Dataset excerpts
____________

-- ==== Sys2Proof/Laws/Scan.lean ====
section
/-! SUPPORT. The scan and the allocation order inside which no other agent steps, and the canonical form of the table
under the steps of the agents and the micro-steps. -/

namespace Sys2Proof.Machine

/-! ### The table stays canonical -/

/-- An agent step keeps the table canonical (R22, log 1). -/
theorem agentStep_wf (x : AgentStep) (s : State) (h : Table.wf s.table = true) :
    Table.wf (agentStep x s).table = true := by
  cases x with
  | tickRead =>
    simp only [agentStep, tickRead]
    split
    · obtain ⟨k, hk⟩ := readReg_frame .control s
      simp only [hk, h]
    · exact h
  | tickWrite =>
    simp only [agentStep, tickWrite]
    split
    · split
      · exact h
      · exact writeControl_wf _ s h
    · exact h
  | hwTick =>
    simp only [agentStep, hwTick]
    split
    · split
      · exact h
      · exact agingPass_wf s h
    · exact h
  | fwdLearn i u =>
    simp only [agentStep, fwdLearn, setEntry]
    split
    · exact Table.wf_store _ _ _ h
    · exact h
  | fwdTouch i =>
    simp only [agentStep, fwdTouch, setEntry]
    split
    · exact Table.wf_store _ _ _ h
    · exact h
  | fwdMove i p =>
    simp only [agentStep, fwdMove, setEntry]
    split
    · exact Table.wf_store _ _ _ h
    · exact h

theorem agentSteps_wf (xs : List AgentStep) (s : State) (h : Table.wf s.table = true) :
    Table.wf (agentSteps xs s).table = true := by
  induction xs generalizing s with
  | nil => exact h
  | cons x xs ih => exact ih _ (agentStep_wf x s h)

/-- What the other agents do before a micro-step keeps the table canonical. -/
theorem interleave_wf (s : State) (h : Table.wf s.table = true) : Table.wf (interleave s).table = true := by
  unfold interleave
  split
  · exact h
  · exact agentSteps_wf _ _ h

theorem tblRead_wf (i : Nat) (s : State) (h : Table.wf s.table = true) : Table.wf (tblRead i s).2.table = true :=
  interleave_wf s h

theorem tblWrite_wf (i : Nat) (e : Image) (s : State) (h : Table.wf s.table = true) :
    Table.wf (tblWrite i e s).table = true :=
  Table.wf_store _ _ _ (interleave_wf s h)

/-! ### The scan alone -/

/-- The first index from `i` on, of `n` indices, whose entry satisfies the predicate. -/
def firstFrom (pred : Image → Bool) (t : Table) (n i : Nat) : Option Nat :=
  (List.range' i n).find? fun j => pred (Table.entry t j)

/-- A scan alone answers the first match with its entry, which TBLBUF then holds, and otherwise changes TBLBUF only. -/
theorem scanFrom_alone (pred : Image → Bool) (n i : Nat) (s : State) (h : s.sched = []) :
    match firstFrom pred s.table n i with
    | some j => scanFrom pred n i s =
        (some (j, Table.entry s.table j), { s with tblBuf := Table.entry s.table j })
    | none => ∃ b, scanFrom pred n i s = (none, { s with tblBuf := b }) := by
  induction n generalizing i s with
  | zero => exact ⟨s.tblBuf, rfl⟩
  | succ n ih =>
    unfold scanFrom
    rw [tblRead_alone i s h]
    by_cases hp : pred (Table.entry s.table i) = true
    · simp [firstFrom, List.range'_succ, hp]
    · have := ih (i + 1) { s with tblBuf := Table.entry s.table i } h
      simpa [firstFrom, List.range'_succ, hp] using this

/-- R180 alone: the scan over the whole table answers the lowest index whose entry satisfies the predicate. -/
theorem scan_alone (pred : Image → Bool) (s : State) (h : s.sched = []) :
    match firstIndex pred s.cfg.n s.table with
    | some j => scan pred s = (some (j, Table.entry s.table j), { s with tblBuf := Table.entry s.table j })
    | none => ∃ b, scan pred s = (none, { s with tblBuf := b }) := by
  have := scanFrom_alone pred s.cfg.n 0 s h
  rwa [firstFrom, ← List.range_eq_range'] at this

/-- R189 alone: the allocation order answers the match, else the lowest FREE index, else the lowest ageable one, and
changes TBLBUF only. -/
theorem alloc_alone (found : Option Nat) (s : State) (h : s.sched = []) :
    ∃ b, alloc found s =
      ((match found with
        | some i => some i
        | none =>
          match firstIndex isFree s.cfg.n s.table with
          | some i => some i
          | none => firstIndex ageable s.cfg.n s.table), { s with tblBuf := b }) := by
  cases found with
  | some i => exact ⟨s.tblBuf, rfl⟩
  | none =>
    unfold alloc
    have hf := scan_alone isFree s h
    cases hi : firstIndex isFree s.cfg.n s.table with
    | some j =>
      rw [hi] at hf
      exact ⟨Table.entry s.table j, by simp only [matchFree, hf]⟩
    | none =>
      rw [hi] at hf
      obtain ⟨b, hb⟩ := hf
      have ha := scan_alone ageable { s with tblBuf := b } h
      dsimp only at ha
      cases hj : firstIndex ageable s.cfg.n s.table with
      | some j =>
        rw [hj] at ha
        exact ⟨Table.entry s.table j, by simp only [matchFree, hb, findAgeable, ha]⟩
      | none =>
        rw [hj] at ha
        obtain ⟨b', hb'⟩ := ha
        exact ⟨b', by simp only [matchFree, hb, findAgeable, hb']⟩

end Sys2Proof.Machine
end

____________

[DESCRIPTION OF THE TASK] Set down nothing but the lines from the one containing "i => exact ⟨s.tblBuf, rfl⟩" through the final line above, exactly as written.

[TASK RESPONSE]
  | some i => exact ⟨s.tblBuf, rfl⟩
  | none =>
    unfold alloc
    have hf := scan_alone isFree s h
    cases hi : firstIndex isFree s.cfg.n s.table with
    | some j =>
      rw [hi] at hf
      exact ⟨Table.entry s.table j, by simp only [matchFree, hf]⟩
    | none =>
      rw [hi] at hf
      obtain ⟨b, hb⟩ := hf
      have ha := scan_alone ageable { s with tblBuf := b } h
      dsimp only at ha
      cases hj : firstIndex ageable s.cfg.n s.table with
      | some j =>
        rw [hj] at ha
        exact ⟨Table.entry s.table j, by simp only [matchFree, hb, findAgeable, ha]⟩
      | none =>
        rw [hj] at ha
        obtain ⟨b', hb'⟩ := ha
        exact ⟨b', by simp only [matchFree, hb, findAgeable, hb']⟩

end Sys2Proof.Machine
end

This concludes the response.